In terms of Active Inference method, the generative agent model uses the "Variational Free Energy" metric to achieve a Non-Equilibrium Steady State (NESS) where this metric represents the stability of the value of an asset over time. Since the CSK has a measure of the relative contribution of data, policies, and actions, it can provide an internal pricing mechanism to encourage those people and actions that best contribute to the overall result while retaining the viability of the enterprise. This experiment could be applied to startup financing as well as to mature companies. The accuracy of the models is tied to the quality of time series data, both internal and external, and while this has been an issue in the past, there has been a surge in both internal and external operational and financial data.
Formation and Pilot Testing of a CSK Networked Public Goods Cooperative
As noted in Pilot 1, there is a compelling argument for an edge network of CSK nodes where each node is dedicated to calculating the likelihood of the predicted risk and value of a particular belief or form of knowledge, be it an MRV about a carbon credit, a scientific or product claim, or the likelihood of a legal brief succeeding in a particular jurisdiction.

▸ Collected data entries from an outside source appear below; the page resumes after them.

-- ==== Sys2Proof/Machine/Moves.lean ====
section
/-! DEFINITION. The moves of the queue: locate contexts (R98), activation (R73 to R75, R94, R95), the start of a chase and its
seeks (R133, R134), supersession (R79), and the ends that let the next move activate. -/

namespace Sys2Proof.Machine

/-- Whether two directions' positions lie ahead: whether a target is ahead of a position in a direction (R75). -/
def aheadIn (d : Direction) (pos target : Int) : Bool :=
  match d with
  | .forward => decide (pos < target)
  | .reverse => decide (target < pos)

/-! ### Locate contexts (R98) -/

/-- The phase a locate begins in at a distance from its target (R98). -/
def locatePhase (p : Profile) (accel : Nat) (dist : Nat) : LocatePhase :=
  if dist ≤ p.tolerance then .settle
  else if dist ≤ brakingDistance p p.creep accel then .creep
  else .run

/-- The locate context begun toward a target (R98). -/
def State.locateTo (s : State) (accel : Nat) (target : Int) : LocateCtx :=
  let pos := s.position.pos
  let dir : Direction :=
    if pos < target then .forward
    else if target < pos then .reverse
    else if 0 ≤ s.motion.vRef then .forward else .reverse
  ⟨locatePhase s.profile accel (pos - target).natAbs, dir, target⟩

/-- The accel of the active move as derating leaves it (R44), or what stands in force with none (entry 13). -/
def State.moveAccel (s : State) : Nat :=
  match s.motion.active with
  | some a => a.accel
  | none => s.motion.accel

/-- The accel in force (R92): a_stop in HALTING and during a ceiling descent, the profile default in SIZING, else the active
move's; with no active move it keeps its value (entry 13). -/
def State.accelInForce (s : State) : Nat :=
  match s.motion.state with
  | .halting => s.profile.aStop
  | .sizing => s.profile.accel
  | .winding => if s.zones.descent then s.profile.aStop else s.moveAccel
  | .stopped | .engaging | .playing | .releasing => s.moveAccel
  | .unthreaded | .braking | .fault | .standby => s.motion.accel

/-- The active move's fields changed. -/
def State.onActive (s : State) (f : ActiveMove → ActiveMove) : State :=
  { s with motion := { s.motion with active := s.motion.active.map f } }

/-! ### How an activation meets the transport (R94, R95) -/

/-- A WIND, a LOCATE or a seek on its way to WINDING: from PLAYING by way of RELEASING; a pinch transition under way is
completed first (R95, R134). -/
def State.goWinding (s : State) : State :=
  match s.motion.state with
  | .stopped => s.enter .winding
  | .playing => s.enter .releasing
  | .winding | .engaging | .releasing | .unthreaded | .sizing | .halting | .braking | .fault | .standby => s

/-- A PLAY or a CHASE on its way to PLAYING: the run-up in WINDING, or PLAYING kept (R94, R95). -/
def State.goPlaying (s : State) : State :=
  match s.motion.state with
  | .stopped => s.enter .winding
  | .playing | .winding | .engaging | .releasing | .unthreaded | .sizing | .halting | .braking | .fault | .standby => s

/-! ### Chase starts and seeks (R133, R134) -/

/-- The phase error of a reference frame and an offset against a tape subframe (R131). -/
def phaseError (p : Profile) (fr : Nat) (offset sub : Int) : Int :=
  wrapHalf ((fr + offset) % dayFrames p * 100 - sub) (100 * dayFrames p)

/-- The offset of the active CHASE, or 0 (R131). -/
def State.chaseOffset (s : State) : Int :=
  match s.motion.active with
  | some a => if a.kind = .chase then a.offset else 0
  | none => 0

/-- A seek begun from the last reference frame (R134). With the anchor NONE the move ends NO_TIMECODE. -/
def State.beginSeek (s : State) (fr : Nat) : State :=
  let p := s.profile
  let rv := (fr + 2 * p.preroll) % dayFrames p
  let tf := (((rv : Int) + s.chaseOffset - p.preroll) % dayFrames p).toNat
  match s.framePos tf with
  | none => s.failMove .noTimecode
  | some t =>
    let s1 := s.onActive (fun a => { a with reversals := 0 })
    let s2 := { s1 with
      chase := { s1.chase with seek := some ⟨rv, tf, t, false⟩ }
      motion := { s1.motion with locate := some (s1.locateTo s1.accelInForce t) } }
    s2.goWinding

/-- e₀, the phase error of the last word with the active CHASE's offset: absent without F_r or S_r (R133, entry 51). -/
def State.startError (s : State) : Option Int :=
  match s.chase.lastFrame, s.chase.lastSub with
  | some fr, some sub => some (phaseError s.profile fr s.chaseOffset sub)
  | _, _ => none

/-- The start of a CHASE at its activation (R133): the initial state from the reader and the anchor, e₀ the phase error. -/
def State.startChase (s : State) : State :=
  let s1 := { s with chase := { s.chase with e := s.startError } }
  match s.chase.present, s.chase.lastFrame with
  | true, some fr =>
    match s.position.anchor with
    | none => s.failMove .noTimecode
    | some _ =>
      match s.startError with
      | none => (s1.setChase .seek).beginSeek fr
      | some e =>
        if e.natAbs ≤ s.profile.reseek * 100 then (s1.setChase .approach).goPlaying
        else (s1.setChase .seek).beginSeek fr
  | _, _ => (s1.setChase .lost).goPlaying

/-! ### Activation (R73 to R75) -/

/-- Whether a move may be superseded: open-ended, or a CHASE (4.1, R79). -/
def MoveRecord.supersedable (r : MoveRecord) : Bool :=
  match r.kind with
  | .chase => true
  | .wind | .play => r.target.isNone && r.duration.isNone
  | .locate | .hold => false

/-- The resolution of a record's target at activation, or the result of its failure (R74). A TIMECODE that is no longer valid for
the frame rate fails as NO_TIMECODE (DESIGN CHOICE, entry 52). -/
def State.resolve (s : State) (r : MoveRecord) : Except MoveResult (Option Int) :=
  match r.target with
  | none => .ok none
  | some .nextCue => .ok none
  | some (.position p) => .ok (some p)
  | some (.timecode t) =>
    match r.resolved with
    | some p => .ok (some p)
    | none =>
      match (timecodeFrames s.profile t).bind s.framePos with
      | some p => .ok (some p)
      | none => .error .noTimecode
  | some (.entry i) =>
    match s.position.locate.getD i none with
    | some e => .ok (some e.pos)
    | none => .error .emptyEntry

/-- The sense in which a WIND or PLAY meets its target (R71). -/
def MoveRecord.sense (r : MoveRecord) : Direction :=
  match r.kind with
  | .wind => r.dir.getD .forward
  | .play | .locate | .chase | .hold => .forward

/-- A record made the active move: its context, its comparator written and ARMED at the resolved target, the guard reported flag
cleared and no update made under it yet (R75, R126). The accel in force becomes the record's, also for a move that ends at this
activation (DESIGN CHOICE, entry 56). -/
def State.makeActive (s : State) (r : MoveRecord) (target : Option Int) : State :=
  let a : ActiveMove := ⟨r.id, r.kind, r.dir, target, r.comp, r.accel, r.ceiling, r.tension, r.vari, r.offset, s.now, false, 0⟩
  let s1 := { s with
    motion := { s.motion with
      active := some a
      accel := r.accel
      queue := match s.motion.queue with
        | q :: rest => { q with resolved := target } :: rest
        | [] => [] }
    zones := { s.zones with guardReported := false, updated := false } }
  match r.comp, target with
  | some i, some t =>
    s1.setComp i ⟨.move, some r.slot, t, if r.sense = .forward then .forward else .reverse, .armed⟩
  | _, _ => s1

/-- Whether a WIND or PLAY's target is not ahead of the tape at its activation (R75). -/
def State.targetPassed (s : State) (r : MoveRecord) (target : Option Int) : Bool :=
  match r.kind, target with
  | .wind, some t | .play, some t => !(aheadIn r.sense s.position.pos t)
  | _, _ => false

/-- Whether a LOCATE that activates ends at once: in SETTLE with the tape already at rest (R98). -/
def State.locateDone (s : State) (r : MoveRecord) (target : Option Int) : Bool :=
  match r.kind, target with
  | .locate, some t => decide ((s.position.pos - t).natAbs ≤ s.profile.tolerance) && s.position.atRest
  | _, _ => false

/-- The start of a move that has become active, by kind (R94, R95, R98, R133). -/
def State.startMove (s : State) (r : MoveRecord) (target : Option Int) : State :=
  match r.kind with
  | .wind => s.goWinding
  | .locate =>
    { s with motion := { s.motion with locate := target.map (s.locateTo r.accel) } }.goWinding
  | .play => s.goPlaying
  | .chase => s.startChase
  | .hold => s

/-- The oldest record activates, and the next one behind a record that ends at its activation (R73 to R75, R79); with the
queue empty the transport acts by R96. The supersession test comes before the start of the move (entry 17). The number bounds
the records looked at: the queue holds at most 16. -/
def State.activateNext : Nat → State → State
  | 0, s => s
  | n + 1, s =>
    match s.motion.queue with
    | [] => s.queueEmptied
    | r :: rest =>
      match s.resolve r with
      | .error res => (s.makeActive r none).failMove res
      | .ok target =>
        let s1 := s.makeActive r target
        if s1.targetPassed r target || s1.locateDone r target then (s1.endActive .done).activateNext n
        else if r.supersedable && !rest.isEmpty then (s1.endActive .superseded).activateNext n
        else s1.startMove r target

/-- The oldest record of the queue activates (R73). -/
def State.activate (s : State) : State := s.activateNext (s.motion.queue.length + 1)

/-- The active move ends DONE or SUPERSEDED and the next record activates, or the transport acts by R96 (R73, R96). -/
def State.finishMove (s : State) (res : MoveResult) : State := (s.endActive res).activate

/-- The supersession test at an acceptance: the active move ends when it may be superseded and a later record stands behind it
(R79). -/
def State.supersede (s : State) : State :=
  match s.motion.active, s.motion.queue with
  | some _, r :: _ :: _ => if r.supersedable then s.finishMove .superseded else s
  | _, _ => s

/-! ### A pass of the target (R99) -/

/-- The remaining distance of a locate, negative past the target (R99). -/
def LocateCtx.remaining (l : LocateCtx) (pos : Int) : Int :=
  match l.dir with
  | .forward => l.target - pos
  | .reverse => pos - l.target

/-- Whether the tape has passed a locate's target (R99). -/
def LocateCtx.passed (l : LocateCtx) (p : Profile) (pos : Int) : Bool := decide (l.remaining pos < -(p.tolerance : Int))

/-- The locate context replaced. -/
def State.withLocate (s : State) (l : LocateCtx) : State := { s with motion := { s.motion with locate := some l } }

/-- The passes counted: by the sizing context in RETURN (R107), else by the active move (R99). -/
def State.reversals (s : State) : Nat :=
  match s.motion.sizing, s.motion.active with
  | some z, _ => z.reversals
  | none, some a => a.reversals
  | none, none => 0

/-- A pass counted. -/
def State.countPass (s : State) : State :=
  match s.motion.sizing with
  | some z => { s with motion := { s.motion with sizing := some { z with reversals := z.reversals + 1 } } }
  | none => s.onActive (fun a => { a with reversals := a.reversals + 1 })

/-- The fourth pass: OVERSHOOT ends the move (R99), and RETURN ends early (R107). -/
def State.overshoot (s : State) : State :=
  match s.motion.sizing with
  | some _ => (s.enterHalting false .stopped).sizingDone 0
  | none => s.failMove .overshoot

/-- A pass of a locate's target: the direction reversed into CREEP and the pass counted, or the fourth pass (R99, R107). -/
def State.passTarget (s : State) (l : LocateCtx) : State :=
  if s.reversals < 3 then s.countPass.withLocate { l with dir := dirFlip l.dir, phase := .creep } else s.overshoot

/-! ### The end of a SETTLE phase (R99, R107, R135) -/

/-- A SETTLE phase left with the tape at rest: within tolerance RETURN ends in STOPPED with SIZED (R107), a LOCATE ends DONE
(R99) and a seek parks (R135); short of the target the phase becomes CREEP, and past it the pass is taken at once (DEDUCED, entry
16). A v_ref that is not 0 at RETURN's end is kept and ramped in STOPPED (DEDUCED, entry 60). -/
def State.settleEnd (s : State) (l : LocateCtx) : State :=
  if (s.position.pos - l.target).natAbs ≤ s.profile.tolerance then
    match s.motion.sizing with
    | some _ => (s.enter .stopped).sizingDone 0
    | none =>
      match s.chase.seek with
      | some k => { s with
          chase := { s.chase with seek := some { k with parked := true } }
          motion := { s.motion with locate := none } }
      | none => s.finishMove .done
  else if l.passed s.profile s.position.pos then s.passTarget l
  else s.withLocate { l with phase := .creep }

/-- Whether a locate's phases run: in WINDING, or in sizing RETURN (R99, R107). -/
def State.locateRuns (s : State) : Bool :=
  decide (s.motion.state = .winding) || decide (s.motion.state = .sizing)

end Sys2Proof.Machine
end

In this case, the nodes create public goods by virtue of the fact that their results are not captive to a particular interest, but are based upon independent methods of verification and improvement, and are open to the public. Likewise, the public can contribute to the development and improvement of models through data, actions, and policies and be fairly compensated based upon their relative contribution through the Nobel Award-winning Shapley value algorithm.
The goal is to have the growth of the network be spontaneous and self-funding where all participants involved in creating and supporting the value of the node earn access tokens associated with the value of each CSK project node. As an algorithmic cooperative, members can vote to set up multiple CSKs to achieve different public good outcomes, each of which would have its own specific token. The overall mission of the network cooperative is to generate multiple CSK projects that achieve self-sustaining public goods outcomes and which are interoperable through a decentralized token exchange using "Stable Cooperative Token" (SCT).
Initial financing for the total cooperative and for specific CSK projects can be achieved through a Debt Payable by Assets (DPA) instrument that makes it possible to issue a convertible note that can be paid back through SCTs or access tokens for specific cooperatives and projects. This approach allows for flexibility in finance by both the aggregation of risk and the concentration of risk.